What are the aspects of social networks that allow them to influence users that other mass-communication media alternatives, such as television, have not had in the past? The effects on the audience and their mobilisation through this medium has been studied for decades. The response links two obvious aspects: immediacy and interactivity.
The creation of the World Wide Web in 1989 marked the start of a new era due to its impact on all social, economic and even political structures thanks to its extraordinary contributions in terms of communication. The expansion of this communication phenomenon was even more significant after the new millennium, when new tools that have favoured the exponential connection between audiences were developed, reinventing the classical paradigms for mass and non-mass communication. This has been possible thanks to the appearance and development of what are known as social networks.
Users no longer play only the role of recipients (a role that they had hardly left behind in the traditional mass-media communication process), and instead they alternatively assume the role of recipients and senders. This alternation is a core affordance of interpersonal communication, and it has now transferred to global communication which, applied to the mass media, has coined terms such as «prosumer», a user that consumes and also creates contents.
Digital technologies have made it possible for users throughout the world to interact with each other and share opinions and experiences. Internet users have their own virtual identity that is developed through the set of platforms that comprise social media. These new channels have changed the parameters of communication between individuals and groups, allowing dialogue to be democratised and multiplied exponentially.
With the Web 2.0, any individual can have a global impact with their dialogue, and this is exactly where the phenomenon of cyber-activism takes place (Tascón & Quintana, 2012), thanks to the array of possibilities that have opened popular channels such as Youtube, Facebook and Twitter. The term Web 2.0 (O’Reilly, 2005) was created to refer to the social phenomenon based on the interaction of various web applications centred on users that facilitate the exchange of information, multimedia collaboration and exchange in real time, which are essential for participation and social activism on the Internet.
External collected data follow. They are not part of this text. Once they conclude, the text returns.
-- ==== Sys2Proof/Tests/Slice0.lean ====
section
/-! SUPPORT. Small tests and the witnesses of the statements' hypotheses. A test's expected value comes from the manual's worked examples or
from its tables; a witness `wit_<statement>` shows, clause by clause, a state and operands that meet the hypotheses. -/

namespace Sys2Proof.Tests

open Sys2Proof Sys2Proof.Machine

set_option Elab.async false

/-! ### Small states -/

/-- A descriptor of an opcode with values at byte offsets, little-endian (14 R312). -/
def desc (opc : Nat) (fs : List (Nat × Nat)) : List Byte := leBytes 64 (fs.foldl (fun n p => n + p.2 * 256 ^ p.1) opc)

/-- A ring of 16 entries, enabled. -/
def ring16 : Ring := { enable := true }

/-- In SERVICE with the link up, ring 0 of each kind enabled and DDR5 in service with one GENERAL region of 1 GiB at 0. -/
def svc : State :=
  { State.reset with
    now := 1000000, tick := 1000000, pwr.pinsSafe := true, pwr.perst := false, pwr.service := some 0, pwr.ready := true,
    flt.phase := .service, flt.devSafe := .safe, host.up := true, host.rate := 6, host.width := 8,
    host.sq := [(0, ring16)], host.cq := [(0, ring16)], host.eq := [(0, ring16)], host.str := [(0, ring16)],
    mem.st := .inService, mem.rate := 3, mem.capacity := 32,
    stg.image := [(0x0B000001, 6), (0x0B000003, 2 ^ 30)] }

/-- A descriptor of ring 0 whose routine runs in context 0. -/
def held (b : List Byte) : Slot := { ring := 0, bytes := b, st := .running 0 }

/-- A state in which slot 0 holds a descriptor that runs in context 0. -/
def withRun (s : State) (b : List Byte) : State :=
  { s with csq.slots := [(0, some (held b))], csq.ctxs := [(0, { busy := true, slot := some 0 })], csq.nextSlot := 1 }

/-- The state after a command. -/
def after (c : Instr) (s : State) : State := match exec c s with
  | .next t => t
  | _ => s

/-- What the device has sent. -/
def sent (c : Instr) (s : State) : List HMsg := (after c s).host.out

/-! ### Queue, completions, descriptors (13, 14, 17) -/

theorem wit_StepRunsFrontCommand : { svc with pending := [.powerUp1msPoint []] }.pending = .powerUp1msPoint [] :: [] := by decide

theorem wit_EmptyQueueTicks : svc.pending = [] ∧ svc.running = true ∧ svc.aux.busy = none ∧ svc.grp.fence = none ∧
    (∀ n, openWindow (svc.chan n) = none) ∧ (∀ m, (svc.memChan m).owed = false) ∧
    (∀ k, drivesLine svc k = true → (svc.line k).asserted = true) ∧
    (∀ n, (svc.dcs n).oNext = none ∧ (svc.dcs n).retuneAt = none ∧ ((svc.dcs n).ramp.bind Ramp.stopAt) = none) :=
  ⟨rfl, rfl, rfl, rfl, fun _ => rfl, fun _ => rfl, fun _ h => absurd (show false = true from h) (by decide), fun _ => ⟨rfl, rfl, rfl⟩⟩

/-- A NOP of ring 0 with TAG 7. -/
def nopDesc : List Byte := desc 0 [(2, 7)]
/-- It runs. -/
def nopRun : State := withRun svc nopDesc
/-- The same state with EVT_ROUTE of event 5 at EQ 0, empty or full. -/
def routed (full : Bool) : State :=
  ({ svc with host.route := [(5, 64)] }).setRing .eq 0 { ring16 with cons := if full then 1 else 0 }

theorem wit_MessagesReachTheHost :
    (nopRun.slot 0 = some (held nopDesc) ∧ nopRun.Linked ∧ (held nopDesc).aborted = false ∧ (nopRun.ring .sq 0).abortTo = none ∧
      waitsCtx nopRun (held nopDesc) = false ∧ (held nopDesc).outcome = none) ∧
    (let p : Slot := { held nopDesc with st := .parked .ending }
     let s := { svc with csq.slots := [(0, some p)], csq.ctxs := (List.range 7).map fun c => (c, { busy := true, slot := some 9 }) }
     s.slot 0 = some p ∧ s.Linked ∧ p.aborted = false ∧ (s.ring .sq 0).abortTo = none ∧ waitsCtx s p = true ∧ p.outcome = none) ∧
    (svc.Linked ∧ Tab.get 0 svc.host.route 5 < 64) ∧
    ((routed true).Linked ∧ 64 ≤ Tab.get 0 (routed true).host.route 5 ∧ ((routed true).ring .eq 0).enable = true ∧
      ((routed true).ring .eq 0).full = true) ∧
    ((routed false).Linked ∧ 64 ≤ Tab.get 0 (routed false).host.route 5 ∧ ((routed false).ring .eq 0).enable = true ∧
      ((routed false).ring .eq 0).full = false ∧ ((routed false).ring .eq 0).lost = 0) := by decide

/-- Two descriptors of ring 0 wait, of opcodes a and b, with claims of DDR5. -/
def twoWait (a b : Nat) : State :=
  { svc with csq.slots := [(0, some { held (desc a [(5, 0x20)]) with st := .waiting }),
                           (1, some { held (desc b [(5, 0x20)]) with st := .waiting, seq := 1 })], csq.nextSlot := 2 }
/-- The first of them. -/
def first (a : Nat) : Slot := { held (desc a [(5, 0x20)]) with st := .waiting }

/-- Rings 0 and 1 are ready to fetch. -/
def twoRings : State := (svc.setRing .sq 0 { ring16 with prod := 1 }).setRing .sq 1 { ring16 with prod := 1 }

/-- A descriptor of each of rings 0 and 1 waits. -/
def rivals : State :=
  { svc with csq.slots := [(0, some { held (desc 3 []) with st := .waiting }), (1, some { held (desc 3 []) with st := .waiting, ring := 1 })],
             csq.nextSlot := 2 }

theorem wit_DescriptorsStartInClaimOrder :
    (fetchReady twoRings 0 = true ∧ Tab.get 0 twoRings.host.passed 0 < 64 ∧ (twoRings.ring .sq 0).cls = (twoRings.ring .sq 1).cls) ∧
    (let e : Slot := { held (desc 3 []) with st := .waiting }
     rivals.slot 1 = some { e with ring := 1 } ∧ rivals.slot 0 = some e ∧ canStart rivals 0 e = true ∧ e.tag < 65536 ∧
       (rivals.ring .sq e.ring).cls = (rivals.ring .sq 1).cls ∧ e.ring < 1) ∧
    (fetchGranted twoRings 0 = true ∧ (twoRings.ring .sq 0).abortTo = none ∧ fetchReady twoRings 1 = true ∧
      Tab.get 0 twoRings.host.passed 1 < 64) ∧
    (64 ≤ Tab.get 0 { twoRings with host.passed := [(1, 64)] }.host.passed 1 ∧ (twoRings.ring .sq 1).cls ≤ 3) ∧
    ((twoWait 3 3).slot 0 = some (first 3) ∧ canStart (twoWait 3 3) 0 (first 3) = true ∧ startGranted (twoWait 3 3) 0 (first 3) = true ∧
      headerFails (first 3) = false ∧ roleFails (twoWait 3 3) (first 3) = false ∧ freeCtx (twoWait 3 3) = some 0) ∧
    ((twoWait 0xFF 3).slot 0 = some (first 0xFF) ∧ canStart (twoWait 0xFF 3) 0 (first 0xFF) = true ∧
      startGranted (twoWait 0xFF 3) 0 (first 0xFF) = true ∧ headerFails (first 0xFF) = true) ∧
    ((twoWait 0x60 3).slot 0 = some (first 0x60) ∧ canStart (twoWait 0x60 3) 0 (first 0x60) = true ∧
      startGranted (twoWait 0x60 3) 0 (first 0x60) = true ∧ headerFails (first 0x60) = false ∧
      roleFails (twoWait 0x60 3) (first 0x60) = true) ∧
    (let p : Slot := { held (desc 0x50 []) with st := .parked .aux }
     let t := { svc with csq.slots := [(0, some p)] }
     t.slot 0 = some p ∧ p.st = .parked .aux ∧ waitOver t 0 p .aux = true ∧ startGranted t 0 p = true ∧ freeCtx t = some 0 ∧ p.outcome = none) ∧
    (let p : Slot := { held (desc 0x50 []) with st := .parked .ending, outcome := some ⟨Status.ok, 1, 0, false⟩ }
     let t := { svc with csq.slots := [(0, some p)] }
     t.slot 0 = some p ∧ waitOver t 0 p .ending = true ∧ startGranted t 0 p = true ∧ freeCtx t = some 0) ∧
    ((twoWait 3 3).slot 1 = some { first 3 with seq := 1 } ∧ claimsOverlap (first 3) { first 3 with seq := 1 } = true) ∧
    (first 3).tag < 65536 ∧ (first 3).ring < 256 ∧ (first 3).seq < 2 ^ 64 := by decide +kernel

/-- Context 0 at patch RAM 0x4000, where the word w stands. -/
def microRun (w : Nat) (parity : Nat) : State :=
  { nopRun with csq.active := { words := [withParity w ^^^ BitVec.ofNat 132 (parity * 2 ^ 128)] },
                csq.ctxs := [(0, { busy := true, slot := some 0, pc := 0x4000 })] }

/-- Context 0 after a FAULT trap of the routine of slot 0. -/
def trapped : State :=
  { nopRun with csq.ctxs := [(0, { busy := true, frames := [⟨some 0, 5, [], [], [], 0, 0, [], false, false, false, false⟩] })] }

/-- A routine of sector 0 that a fault of that sector has trapped. -/
def faulted : State :=
  (withRun svc (desc 0x11 [(4, 1), (5, 1)])).updCtx 0 fun x => { x with due := [(0, domSec 0, List.replicate 8 0)] }

/-- Every context holds a routine of ring 1 (class 2), and a descriptor of ring 0 (class 0) waits in slot 9. -/
def allBusy : State :=
  { svc with csq.slots := ((List.range 7).map fun c => (c, some { held nopDesc with ring := 1, st := .running c })) ++
      [(9, some { held nopDesc with st := .waiting })],
             csq.ctxs := (List.range 7).map fun c => (c, { busy := true, slot := some c }),
             host.sq := [(0, { ring16 with cls := 0 })] }

theorem wit_MicrowordsAndTraps :
    (mayIssue (microRun 0x1234 1) 0 = true ∧ parityOk (fetchMicro (microRun 0x1234 1) 0x4000) = false) ∧
    mayIssue (microRun 0x1234 1) 1 = false ∧
    (let w := fetchMicro (microRun (2 ^ 35 + 2 ^ 33 + 2 ^ 32) 0) 0x4000
     mayIssue (microRun (2 ^ 35 + 2 ^ 33 + 2 ^ 32) 0) 0 = true ∧ parityOk w = true ∧ 11 ≤ mwBits w 35 32) ∧
    (let s := microRun (2 ^ 16 + 0x12) 0
     let x := s.ctx 0
     let w := fetchMicro s x.pc.toNat
     mayIssue s 0 = true ∧ parityOk w = true ∧ mwBits w 35 32 < 11 ∧ mwBits w 67 64 ∈ [0, 1, 3, 4, 5] ∧
       mwBits w 19 16 ≠ 9 ∧ mwBits w 19 16 ≠ 10 ∧ x.waits = false ∧
       nextMicro x w (mwCond s x (mwBits w 24 20) false false) 0 = some (0x12, [])) ∧
    (∀ z ∈ [true, false], let s := (microRun (8 * 2 ^ 16 + 2 ^ 20) 0).updCtx 0 fun x => { x with waits := true, z := z }
     let x := s.ctx 0
     let w := fetchMicro s x.pc.toNat
     mayIssue s 0 = true ∧ parityOk w = true ∧ mwBits w 35 32 < 11 ∧ mwBits w 67 64 = 0 ∧ x.waits = true ∧
       mwCond s x (mwBits w 24 20) false false = z ∧ (nextMicro x w z 0).isSome = true) ∧
    (∀ seq ∈ [9, 10], let s := microRun (seq * 2 ^ 16 + 0x12) 0
     let x := s.ctx 0
     let w := fetchMicro s x.pc.toNat
     mayIssue s 0 = true ∧ parityOk w = true ∧ mwBits w 35 32 < 11 ∧ mwBits w 67 64 ∈ [0, 1, 3, 4, 5] ∧ mwBits w 19 16 = seq ∧
       (nextMicro x w (mwCond s x (mwBits w 24 20) false false) 0).isSome = true ∧ x.waits = false ∧ x.slot = some 0 ∧
       s.slot 0 = some (held nopDesc) ∧ (held nopDesc).st = .running 0) ∧
    (∀ bus ∈ [2, 6], let w := withParity (bus * 2 ^ 64)
     mwBits w 28 28 = 0 ∧ mwBits w 67 64 = bus ∧ svc.memUp = true ∧ 0 + 4 ≤ svc.mem.capacity * 2 ^ 30) ∧
    (let owed := (faulted.ctx 0).due.find? fun e => some e.1 == ctxOwner faulted 0 && e.2.1 == (0x240 : BitVec 10).toNat
     owed = some (0, 0x240, List.replicate 8 0) ∧ (faulted.ctx 0).slot = some 0 ∧
       faulted.slot 0 = some (held (desc 0x11 [(4, 1), (5, 1)])) ∧ (faulted.ctx 0).atomic = false ∧ (faulted.ctx 0).frames.length < 3) ∧
    ((nopRun.ctx 0).due.find? fun e => some e.1 == ctxOwner nopRun 0 && e.2.1 == (0x240 : BitVec 10).toNat) = none ∧
    (let f : TrapFrame := ⟨some 0, 5, [], [], [], 0, 0, [], false, false, false, false⟩
     (trapped.ctx 0).slot = none ∧ (trapped.ctx 0).frames.getLast? = some f ∧ f.slot = some 0 ∧ trapped.slot 0 = some (held nopDesc) ∧
       f.aborted = false ∧ (held nopDesc).aborted = false ∧
       (f.test && canDisturb (held nopDesc) && epochChanged trapped (held nopDesc) f.epochs) = false) ∧
    (let s := nopRun.updSlot 0 fun x => { x with aborted := true }
     (s.ctx 0).slot = some 0 ∧ s.slot 0 = some { held nopDesc with aborted := true } ∧ (s.ctx 0).atomic = false ∧
       (s.ctx 0).frames.length < 3) ∧
    (let sl : Slot := { held nopDesc with st := .waiting }
     allBusy.slot 9 = some sl ∧ canStart allBusy 9 sl = true ∧ classOfSlot allBusy 9 = 0 ∧ headerFails sl = false ∧
       roleFails allBusy sl = false ∧ freeCtx allBusy = none ∧ urgentVictim allBusy = some 0 ∧ (allBusy.ctx 0).atomic = false) := by
  and_intros <;> decide +kernel

/-! ### Rings, registers, windows (13) -/

theorem wit_DoorbellsAndAborts :
    (let r := svc.ring .sq 0
     (r.enable = true ∧ (15 : BitVec 64).toNat < r.size ∧ r.dist r.cons r.prod ≤ r.dist r.cons 15) ∧ r.size ≤ (16 : BitVec 64).toNat) ∧
    (let r := svc.ring .cq 0
     r.enable = true ∧ 0 < r.size ∧ r.dist r.cons 0 ≤ r.dist r.cons r.prod ∧ r.dist r.cons r.prod < r.dist r.cons 1) ∧
    (let r := svc.ring .eq 0
     r.enable = true ∧ 0 < r.size ∧ r.dist r.cons 0 ≤ r.dist r.cons r.prod ∧ r.dist r.cons r.prod < r.dist r.cons 1) ∧
    (let r := svc.ring .str 0
     r.enable = true ∧ 0 < r.size ∧ r.dist r.cons 0 ≤ r.dist r.cons r.prod ∧ r.dist r.cons r.prod < r.dist r.cons 1) ∧
    (svc.ring .sq 1).enable = false ∧
    ((twoWait 3 3).ring .sq 0).enable = true ∧ (1 : BitVec 64).toNat < 65536 ∧ bitOf (1 : BitVec 64).toNat 0 = true ∧
    (∀ p ∈ (twoWait 3 3).csq.slots, ∀ sl ∈ p.2, sl.ring = 0 → (twoWait 3 3).slot p.1 = some sl ∧ sl.st = .waiting) := by decide

/-- A write of a whole register over PCI Express. -/
def full (v : Nat) : RegWrite := ⟨.pcie, .full, BitVec.ofNat 64 v⟩

theorem wit_RingsAndHostAreSetUp :
    (0 < RingKind.sq.count ∧ (svc.ring .sq 0).enable = true ∧
      (setCtrl .sq (svc.ring .sq 0) (RegWrite.onto (full 9) (BitVec.ofNat 64 (ringCtrl .sq (svc.ring .sq 0)))).toNat).enable = true) ∧
    ((setCtrl .sq (svc.ring .sq 0) (RegWrite.onto (full 8) (BitVec.ofNat 64 (ringCtrl .sq (svc.ring .sq 0)))).toNat).enable = false ∧
      ringIdle svc .sq 0 = true ∧ (full 8).half ≠ .high ∧
      (setCtrl .sq (svc.ring .sq 1) (RegWrite.onto (full 8) (BitVec.ofNat 64 (ringCtrl .sq (svc.ring .sq 1)))).toNat).enable = false) ∧
    (255 < RingKind.sq.count ∧ (svc.ring .sq 255).enable = false) ∧
    (let x := setCtrl .str (svc.ring .str 31) (RegWrite.onto (full 5) (BitVec.ofNat 64 (ringCtrl .str (svc.ring .str 31)))).toNat
     x.enable = true ∧ ringOk .str x = false) ∧
    (let x := setCtrl .str (svc.ring .str 31) (RegWrite.onto (full 7) (BitVec.ofNat 64 (ringCtrl .str (svc.ring .str 31)))).toNat
     x.enable = true ∧ ringOk .str x = true) ∧
    barSize svc = 0 ∧
    (let s := { svc with host.bar4Size := 2 }
     barSize s ≠ 0 ∧ (RegWrite.onto (full (2 ^ 26)) (BitVec.ofNat 64 (bar4Reg s))).toNat / 2 ^ 26 * 2 ^ 26 % barSize s ≠ 0) ∧
    svc.Linked := by decide

theorem wit_RegisterAccessesAct :
    ((0x28 : BitVec 32).toNat % 4 = 0 ∧ (0x28 : BitVec 32).toNat < 0x1000000 ∧
      (regWrite svc (writeAt .pcie 0x28 4 5) 0x28).isSome = true ∧ regWrite svc (writeAt .pcie 0xFF0 8 5) 0xFF0 = none) ∧
    (isNarrow ((0x5010C : BitVec 32).toNat / 8 * 8) = true ∧ (0x5010C : BitVec 32).toNat % 8 = 4) ∧
    ((0x2A : BitVec 32).toNat % 4 ≠ 0) ∧ doorAt (0x0FF8 : BitVec 32).toNat = none ∧
    (writeAt .pcie 0x30 4 5 = ⟨.pcie, .low, 5⟩) ∧ (0x200000 : BitVec 32).toNat ≤ 0x200000 ∧
    (regRead { svc with pwr.scratch := 9 } .pcie 0x28 = some 9 ∧ regRead svc .pcie 0xFF0 = none ∧ latchOf svc .pcie = none) ∧
    (pageStale { svc with flt.recs := [⟨domDie 0, 2, 0, 0, false, .queued, 0, false⟩] } 0x200040 = true) ∧
    ((0x28 : BitVec 32).toNat % 8 = 0 ∧ pageStale svc 0x28 = false ∧ pageStale svc 0x2C = false ∧
      regRead { svc with pwr.scratch := 9 } .mnt 0x28 = some 9 ∧
      isWide 0x28 = true ∧ latchOf { svc with stg.latchMnt := some (0x28, 3) } .mnt = some (0x28, 3)) := by decide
Aside from growing in parallel with the number of Internet users (according to Internet World Stats 2012, more than 2.4 billion people, more than a third of the world population), this revolution that is defining the new digital era is also increasing the possibilities of broadcasting content that denounces situations of social injustice, abuse, etc. A good example is the witness.org website, a platform whose slogan is «See it; film it; change it» and its aim is to encourage people to provide witnesses with the mission of opening «the world’s eyes to human rights violations» (http://goo.gl/7wg5SM) with their testimony.
This is ultimately a form of social cyber-activism or cyber-social movement that involves active participation through social networks as well as individual/ social mobilisation in the real life of people (McCaughey & Ayers, 2003). Cyber-activists are «active» online and offline. This concept does not include a limited definition of cyber-activism that is referred to as «click-activism».
Establishing the concept of cyber-activism can be as complicated as defining activism before the Internet. Social movements, with the more or less active participation of many individuals, have always existed, but digital technologies and the opportunities they offer for interaction give users greater power with regard to these movements because they become content senders for mobilisation and the active collaborators that are necessary as individuals for attaining the overall objective.
This mobilisation and participation activity is manifested through social networks (Martínez, 2013). They are the link between organisations and users, and the way in which they are able to reach them and offer their content. The work of Valenzuela, Park and Kee (2009) showed the direct relation between the use of Facebook and the commitment to civic and/or political actions. An example of this is the Facebook event that filled Egypt’s Tahir Square during the Arab Spring (http://goo.gl/6NY9kO).
A further example is Barack Obama’s campaign for the United States presidency since it paradigmatically made apparent the power of social networks and the value of trust between individuals, beyond the traditional mass-communication structures. This is exactly how the contact networks in platforms such as Facebook, with more than 800 million users just in the United States (Vitak, Lampe, Gray & Ellison, 2012), Twitter, Linkedin or, Spain’s Tuenti, should be understood. Within the strategy of communication, they have all become extremely powerful tools that are growing continuously (Harfoush, 2009).
In this context, the studies presented by Hernández, Robles and Martínez (2013) are of interest. They analysed how young people experience democratic citizenship through both digital and traditional media. Here, a more informed digital citizenship is being created, and it extends its communication relations by connecting to a network, and it also transforms civic participation into one of the predominant aspects of social networks (Kahne, Lee & Timpany, 2011; Bescansa & Jerez, 2012).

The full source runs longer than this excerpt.